Not enough or too much
While the federal government’s proposal takes aim at potentially dangerous understaffing in long-term healthcare, it has been met with mixed feelings from those involved in the industry.
Nursing home owners and operators argue if the proposal takes effect without more funding to back it up, it leaves facilities in an untenable situation. If that were to happen, “we’ll close,” said Sturgeon Bay Health Services director Kristin Molski.
The proposal does not include minimum staffing hours for LPNs. A public comment letter from 60 experts in geriatrics, long term care, and nursing homes, predicted facilities will cut LPN jobs to pay for increasing the hours of RNs and CNAs. “Care is optimally provided using a nursing skill mix consisting of registered nurses, licensed vocational/practical nurses, and certified nursing assistants,” the letter said.
Northeast Wisconsin Technical College’s Sturgeon Bay campus has a nursing program. It is hard to say if enrollment will be high enough to meet local staffing needs if the proposal goes into effect, said campus manager April Konitzer.

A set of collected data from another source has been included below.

-- ==== Sys2Proof/Machine/Messages.lean ====
section
/-! DEFINITION. Messages (R229 to R237, R395): the send queue of a core, the network, the inbox, SEND and RECV, and
the delivery of link-port words. -/

namespace Sys2Proof.Machine

/-! ## Where messages go -/

/-- A core takes part in a world (R232): it is live, and its die belongs to the world. -/
def State.coreOfWorld (s : State) (world core : Nat) : Bool :=
  let d := s.die (dieOfCore core)
  decide (dieOfCore core < dieCount) && d.valid && d.wid == world && !s.deadCores.contains core

/-- A die's ports accept a request of a world (R366). -/
def State.portAccepts (s : State) (wid die : Nat) : Bool :=
  decide (die < dieCount) && (s.die die).valid && (s.die die).wid == wid

/-- A COORD value (R39). -/
def coordDie (w : Word) : Nat := (w.extractLsb' 24 8).toNat
def coordY (w : Word) : Nat := (w.extractLsb' 16 8).toNat
def coordX (w : Word) : Nat := (w.extractLsb' 8 8).toNat
def coordSlot (w : Word) : Nat := (w.extractLsb' 0 2).toNat

/-- A destination: a core of this package or of another. -/
structure Dest2 where
  remote : Option Nat
  die : Nat
  y : Nat
  x : Nat
  deriving DecidableEq, Repr

/-- The COORD form of a destination. -/
def Dest2.coord (d : Dest2) : Word :=
  BitVec.ofNat 8 d.die ++ BitVec.ofNat 8 d.y ++ BitVec.ofNat 8 d.x ++ (0 : BitVec 8)

def Dest2.core (d : Dest2) : Nat := coreAt d.die d.x d.y

/-- The destination is a live core of the sender's world, and its package can be reached. -/
def State.destLive (s : State) (world : Nat) (d : Dest2) : Bool :=
  decide (d.die < dieCount) && decide (d.y < 16) && decide (d.x < 18)
    && (match d.remote with
        | none => s.coreOfWorld world d.core
        | some p =>
          if p = s.pkgid.toNat then s.coreOfWorld world d.core
          else !s.unreachable.contains p && Config.remoteLive p d.core)

/-- The die boundaries that traffic between two dies crosses: one between column neighbours, else two, through the S-die
(R366, R395). -/
def boundaries (a b : Nat) : Nat :=
  if a = b then 0 else if Config.columnNeighbours (min a b) (max a b) then 1 else 2

/-- The cycles from leaving to entering an inbox, at least (R395). The fabric time to another package is open. -/
def State.messageCycles (s : State) (src dst : Nat) (remote : Bool) : Nat :=
  if remote then max (8 + 2 * Config.hopsToHub src) (s.cyclesFor 1000)
  else 8 + 2 * hops src dst + 60 * boundaries (dieOfCore src) (dieOfCore dst)

/-! ## The send queue and the network (R232, R235) -/

/-- A message of this core waits in the network for a place. -/
def State.pathBlocked (s : State) (core : Nat) : Bool :=
  s.flying.any (fun m => coreOfSlot m.src == core && m.blocked)

/-- Messages leave a send queue for the network while nothing of theirs is held up there. -/
def State.pumpQueue (core : Nat) : Nat → State → State
  | 0, s => s
  | n + 1, s =>
    match (s.core core).sendQueue with
    | [] => s
    | m :: rest =>
      if s.pathBlocked core then s
      else
        let s' : State := { s.modCore core (fun c => { c with sendQueue := rest }) with
          flying := s.flying ++ [m], draws := s.draws + 1 }
        -- the fabric time to another package is open
        let more := if m.remote.isSome then Config.delay s.draws else s.contentionFor m.src none
        State.pumpQueue core n (s'.schedule
          (s.cycle + s.messageCycles core m.dst m.remote.isSome + more) .messageEntersInbox [m.id])

def State.pump (s : State) (core : Nat) : State := State.pumpQueue core 4 s

def State.countSent (s : State) (lid : Nat) : State := s.modLaunch lid (fun l => { l with sent := l.sent + 1 })
def State.countReceived (s : State) (lid : Nat) : State :=
  s.modLaunch lid (fun l => { l with received := l.received + 1 })

/-- The launch that runs on the die of a slot. -/
def State.lidOf (s : State) (k : Nat) : Nat := ((s.launchOn (dieOfCore (coreOfSlot k))).map Launch.lid).getD 0

/-- The header of R229 without LEN. -/
def headerOf (slot : Nat) (remote cmpl : Bool) (tag : Byte) : Word :=
  let c := coreOfSlot slot
  BitVec.ofNat 4 (yOfCore c) ++ BitVec.ofNat 5 (xOfCore c) ++ BitVec.ofNat 3 (dieOfCore c)
    ++ BitVec.ofNat 2 (slotNumber slot) ++ BitVec.ofBool remote ++ BitVec.ofBool cmpl ++ (0 : BitVec 8) ++ tag

/-- Queue a message for a destination (R232, R235). The send queue has room. -/
def sendMessage (m : Msg) (d : Dest2) : Act Unit := do
  let id ← Act.fresh
  Act.modify (fun s =>
    let lid := s.lidOf s.cur
    let f : FlyingMsg := { id := id, msg := m, src := s.cur, dst := d.core,
                           remote := d.remote.filter (fun p => p != s.pkgid.toNat), lid := lid }
    ((s.modCore s.myCore (fun c => { c with sendQueue := c.sendQueue ++ [f] })).countSent lid).pump s.myCore)

/-- The park of a SEND or HSEND whose core's send queue is full. -/
def waitSendQueue : Wait := { xval := 69 }

def State.sendQueueFull (s : State) : Bool := decide (4 ≤ (s.core s.myCore).sendQueue.length)

/-! ## SEND (R231 to R234) -/

/-- What SEND does once its destination and tag are known; name is the COORD form that PROT 0x140 reports. -/
def sendStaged (d : Dest2) (tag : Byte) : Act Unit := do
  let s ← Act.state
  let sl ← Act.me
  Act.trapIf sl.outbox.isEmpty .prot 69 0x142
  Act.trapIf (!s.destLive (s.die s.myDie).wid d) .prot (d.coord.zeroExtend 64) 0x140
  Act.parkIf s.sendQueueFull waitSendQueue
  releaseAt (if d.remote.isSome then 5 else 4)
  let remote := d.remote.any (fun p => p != s.pkgid.toNat)
  sendMessage { kind := .data, header := headerOf s.cur remote false tag, words := sl.outbox } d
  Act.modMe (fun sl => { sl with outbox := [] })

/-- SEND to a COORD value. -/
def execSend (f : RForm) (s : State) : Outcome :=
  issue (.send f) (do
    check [f.srcA, f.srcB]
    let a ← rd f.a
    let t ← rd f.b
    Act.trapIf a.poison .poison f.a.toNat 0
    Act.trapIf t.poison .poison f.b.toNat 0
    Act.trapIf (a.w.extractLsb' 2 6 != 0 || t.w.extractLsb' 8 24 != 0) .prot (a.w.zeroExtend 64) 0x140
    sendStaged { remote := none, die := coordDie a.w, y := coordY a.w, x := coordX a.w } (t.w.extractLsb' 0 8)) s

def routeDefault (_ : Nat) : DWord := 0

/-- A signed 6-bit offset. -/
def signed6 (b : BitVec 6) : Int := b.toInt

/-- Where a resolved route entry leads (R233): relative entries count from the sender, on its die. A negative
column or row is reported as 255 (DESIGN CHOICE, assumption 87). -/
def resolveRoute (e : DWord) (core : Nat) : Dest2 :=
  if e.getLsbD 62 then
    let x : Int := (xOfCore core : Int) + signed6 (e.extractLsb' 44 6)
    let y : Int := (yOfCore core : Int) + signed6 (e.extractLsb' 38 6)
    -- an offset that falls off the mesh gives a place that no core has
    { remote := none, die := dieOfCore core, y := if y < 0 then 255 else y.toNat, x := if x < 0 then 255 else x.toNat }
  else
    { remote := if e.getLsbD 61 then some (e.extractLsb' 53 8).toNat else none, die := (e.extractLsb' 50 3).toNat,
      y := (e.extractLsb' 38 6).toNat, x := (e.extractLsb' 44 6).toNat }

/-- The route table of the launch a slot runs in. -/
def State.route (s : State) (k ch : Nat) : DWord :=
  match s.launchOn (dieOfCore (coreOfSlot k)) with
  | some l => l.routes.get routeDefault ch
  | none => 0

/-- SEND on a channel. -/
def execSendChannel (ch : BitVec 8) (f : RForm) (s : State) : Outcome :=
  issue (.sendChannel ch f) (do
    let s ← Act.state
    let e := s.route s.cur ch.toNat
    Act.trapIf (!e.getLsbD 63) .prot ch.toNat 0x141
    sendStaged (resolveRoute e s.myCore) (e.extractLsb' 0 8)) s

/-! ## The inbox (R230) -/

/-- A place has come free in an inbox: messages held up in the network may come in. -/
def Msg.plain (m : Msg) : Bool :=
  match m.kind with
  | .handle _ _ => false
  | _ => true

/-- The tag of a message, and its header with LEN. -/
def Msg.tag (m : Msg) : Byte := m.header.extractLsb' 0 8
def Msg.fullHeader (m : Msg) : Word := m.header ||| BitVec.ofNat 32 (m.words.length * 256)

def heldCoreDefault (_ : Nat) : Core := {}

/-- The core whose inbox takes what arrives for a launch: the saved one while its context is saved (R357). -/
def State.inboxCore (s : State) (lid core : Nat) : Core :=
  match s.launches.find lid with
  | some l => if l.saved then l.held.cores.get heldCoreDefault core else s.core core
  | none => s.core core

/-- What arrives for a saved core is appended to its saved inbox: the entry is to be written to the context buffer. -/
def State.modInboxCore (s : State) (lid core : Nat) (f : Core → Core) : State :=
  match s.launches.find lid with
  | some l =>
    if l.saved then
      let c := l.held.cores.get heldCoreDefault core
      (s.modLaunch lid (fun l => { l with held := { l.held with
        cores := l.held.cores.set heldCoreDefault core (f c) } })).schedule
        s.cycle .preemptSave [lid, core, c.inbox.length]
    else s.modCore core f
  | none => s.modCore core f

/-- A word pushed into a link port can be popped (R28). -/
def execPortWordDelivery (s : State) : Outcome :=
  .next (match s.subject with
    | [core, dir] =>
      s.modCore core (fun c =>
        let q := c.port dir
        match q.findIdx? (fun w => !w.arrived) with
        | some i => c.setPort dir (q.set i { (q.getD i { val := {}, arrived := true }) with arrived := true })
        | none => c)
    | _ => s)

/-! ## A saved context in memory (R355) -/

/-- Where a core's context buffer begins, from the base of the context areas (R355). -/
def bufferOffset (l : Launch) (core : Nat) : Nat :=
  (288 * l.dies.idxOf (dieOfCore core) + numberOfCore core) * 0xD0000

/-- The address at which scratchpad bytes of a core stand in the world's memory while its launch is saved (R355). -/
def State.savedScratch (s : State) (lid core off : Nat) : Option Nat :=
  match s.launches.find lid with
  | some l => if l.saved then some (l.ctx.toNat + bufferOffset l core + 0x50000 + off) else none
  | none => none

/-! ## RECV (R236) -/

def tagMatches (sel : Word) (tag : Byte) : Bool :=
  (tag &&& sel.extractLsb' 8 8) == (sel.extractLsb' 0 8 &&& sel.extractLsb' 8 8)

/-- The message a RECV selects: none where it waits. -/
def Core.selectMsg (c : Core) (sel : Word) : Option Nat :=
  c.inbox.findIdx? (fun m => m.plain && tagMatches sel m.tag)

def waitInbox (limit : Word) : Wait := { xval := 68, xval2 := limit.zeroExtend 64, reason := 0x0A }

def execRecv (f : RForm) (s : State) : Outcome :=
  issue (.recv f) (do
    check [f.srcA, f.srcB] [f.dst]
    let a ← rd f.a
    let lim ← rd f.b
    Act.trapIf a.poison .poison f.a.toNat 0
    Act.trapIf lim.poison .poison f.b.toNat 0
    Act.trapIf (a.w.extractLsb' 16 16 != 0) .prot f.a.toNat 0x145
    let s ← Act.state
    let c := s.core s.myCore
    match c.current with
    | some i =>
      Act.trapIf (!(c.inbox[i]?.any (fun m => tagMatches a.w m.tag))) .prot f.a.toNat 0x144
    | none => if (c.selectMsg a.w).isNone then boundedWait (waitInbox lim.w) lim.w
    let i := (c.current.orElse (fun _ => c.selectMsg a.w)).getD 0
    let m := c.inbox.getD i {}
    Act.modify (fun s => s.modCore s.myCore (fun c => { c with current := some i }))
    -- the header as it stands now arrives two cycles later
    oweRegs f.d [{ w := m.fullHeader }] 2 .divisionLands) s

end Sys2Proof.Machine
end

Enrollment in CNA training does not necessarily predict how many CNAs will be working after completing the course, Konitzer said. Nursing aide training is a prerequisite for the RN and LPN programs at NWTC. Many students continue on to the higher levels of training, according to Konitzer.
As far as the federally proposed staffing requirements, Konitzer said she feels they are not comprehensive enough.
“Rather than just prescribing levels of care, I’d like to see us tackle shortages from another angle,” she said. She said the reputation of CNA work is particularly in need of an overhaul. Nursing students view it as hard work that is not paid well, and many of them bypass the field.
In order to develop what she calls a “more vibrant pipeline”, Konitzer said NWTC works closely with the Medical Center to ascertain the Medical Center’s staffing needs. NWTC also offers nursing courses to public school students. This allows students who show an early interest in the nursing field to complete training as part of their high school curriculum.
The Wisconsin Board on Aging and Long Term Care submitted comments in favor of minimum staffing standards, according to ombudsman Marheine and asked that the proposed rule go even further to address concerns about quality of care.
Nickchen, the former CNA, said the proposal’s requirements are a start, but they are not going to make more CNAs magically appear. “I’d like to see higher pay, more training and smaller resident-to-staff ratios,” she said. Emphasis on those things would attract more people to the job and support existing CNAs to avoid burnout like hers, she said.
“I didn’t feel like I could effectively care for these people,” Nickchen said.
The Biden proposal was issued in September. The public comment period closed Nov. 6 and CMS is reviewing it. Depending on the CMS review, the requirements could go into effect next year. It is indicated in the proposal that rural areas like Door County would have more lead time than urban ones to fulfill the requirements, but all facilities would be expected to meet the standards within five years.